A Brief Thought About Medieval Music


My daughter is a choral singer, and in her high school, the choir puts on and performs in a madrigal dinner every year around Christmas.  She also sings in the Indianapolis Children’s Choir, and this year, they are going to be singing some Christmas music in Middle English.  I looked at the music, and this made me wonder about music in the Middle Ages.  How did it morph from the initially simple, liturgical vocal music to the complexity of Bach and others? 

In Western European culture in the early Middle Ages, most “formal” music was centered on the Church, and took the form of Gregorian Chants, which are believed by some to have been codified by Pope Gregory I at the end of the 7th century.  This example of Gregorian chanting was recorded in 1930.  Gregorian chants are still sung today, often as part of relaxation music, and usually have some type of minimal accompaniment.  Relaxation recordings may also have such chants superimposed over nature sounds.

 In the late 1200’s a style of secular music was developed called Italian Trecento Madrigal, unaccompanied vocal music for two, or more rarely, three voices.  An example of this form can be found here: Italian Trecento madrigal  .  The other common form of secular music was that provided my minstrels or troubadours, which was essentially a lyrical performance of poetry.

Renaissance madrigal music, which took its name but not its style from the Italian Trecento Madrigal, was not established until the early 16th century.  This music was again typically unaccompanied vocals, featuring anywhere from two to six voices.  Later, in the early part of the 17th century, madrigal music began to merge with opera and was eventually replaced with the operatic aria.  This madrigal piece is from the early 17th century:  Sing We at Pleasure.

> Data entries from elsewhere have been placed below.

-- ==== Sys2Proof/Decode.lean ====
section
/-! DEFINITION. The codec (30_encoding.md): decode, total on every Word, and after it encode. -/

namespace Sys2Proof

/-- What decode answers (R90): an instruction, or why the word is none. -/
inductive Verdict where
  | valid (i : Instr)
  | invalid (why : InvalidReason)
  deriving DecidableEq, Repr

/-- `word[15:12]` (00_scope.md R10). -/
def opcodeField (w : Word) : BitVec 4 :=
  w.extractLsb' 12 4

/-- `word[11:0]` (R10). -/
def operandField (w : Word) : BitVec 12 :=
  w.extractLsb' 0 12

/-- `decode(w)` of R90: the opcode is checked first, then the operand field is classified, in the same way for every
opcode (R91). -/
def decode (w : Word) : Verdict :=
  match Opcode.ofCode (opcodeField w).toNat with
  | none => .invalid .unknownOpcode
  | some op =>
    match classify (operandField w) with
    | none => .invalid .reservedOperand
    | some o => .valid (Instr.of op o)

/-- The formula of R88: `word = (opcode << 12) | (mode_offset + value) & 0xFFF`. -/
def packWord (op : Nat) (m : Mode) (v : Nat) : Word :=
  (BitVec.ofNat 16 op <<< 12) ||| (BitVec.ofNat 16 (m.offset + v) &&& 0x0FFF#16)

/-- `encode(op, mode, value)` of R88, on raw numbers: an error for an opcode not in 0..8, then for a value outside its
mode's range. Mode legality is not checked here. -/
def encodeTriple (op : Nat) (m : Mode) (v : Int) : Except EncodeError Word :=
  if ¬ op ≤ 8 then .error .unknownOpcode
  else if ¬ (0 ≤ v ∧ v < m.rangeSize) then .error .valueOutOfRange
  else .ok (packWord op m v.toNat)

/-- `encode_mnemonic(m, mode, value)` of R89. -/
def encodeMnemonic (mnemonic : Text) (m : Mode) (v : Int) : Except EncodeError Word :=
  match Opcode.ofMnemonic mnemonic with
  | none => .error .unknownMnemonic
  | some op => encodeTriple op.code m v

/-- The word of an instruction (R88): its triple is always valid, so there is always one. -/
def encode (i : Instr) : Word :=
  packWord i.op.code i.operand.mode i.operand.value

/-- The instruction the decoder reads from a table row's bits: the low `nbits` bits of `w`, every other bit of the 16-bit
word 0. A word of this machine has no byte order (20_memory.md R52). -/
def decodeTableWord (nbits w : Nat) : Option Instr :=
  match decode (BitVec.ofNat 16 (w % 2 ^ nbits)) with
  | .valid i => some i
  | .invalid _ => none

end Sys2Proof
end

 The most common instruments in the 13th and 14th centuries were the guitar, the shawm (which was redesigned into the oboe in the middle of the 17th century), the cittern (pictured), and the recorder, which most of us in the United States were forced to learn to play in music class in grade school.

 
Cittern

By the 17th century, more musical instruments had been developed, such as the cornetto/trumpet, the lute, the violin (developed from an earlier, larger instrument called the viol), the harpsichord, and the flute.  The development of these instruments made possible the composition of more complex music.

 For those of you who think that history is a waste of time and roll your eyes when someone trots out Santayana’s quote about those who can’t remember the past being doomed to repeat it, it seems to me that much of today’s popular hip-hop music is…..a more or less lyrical performance of poetry.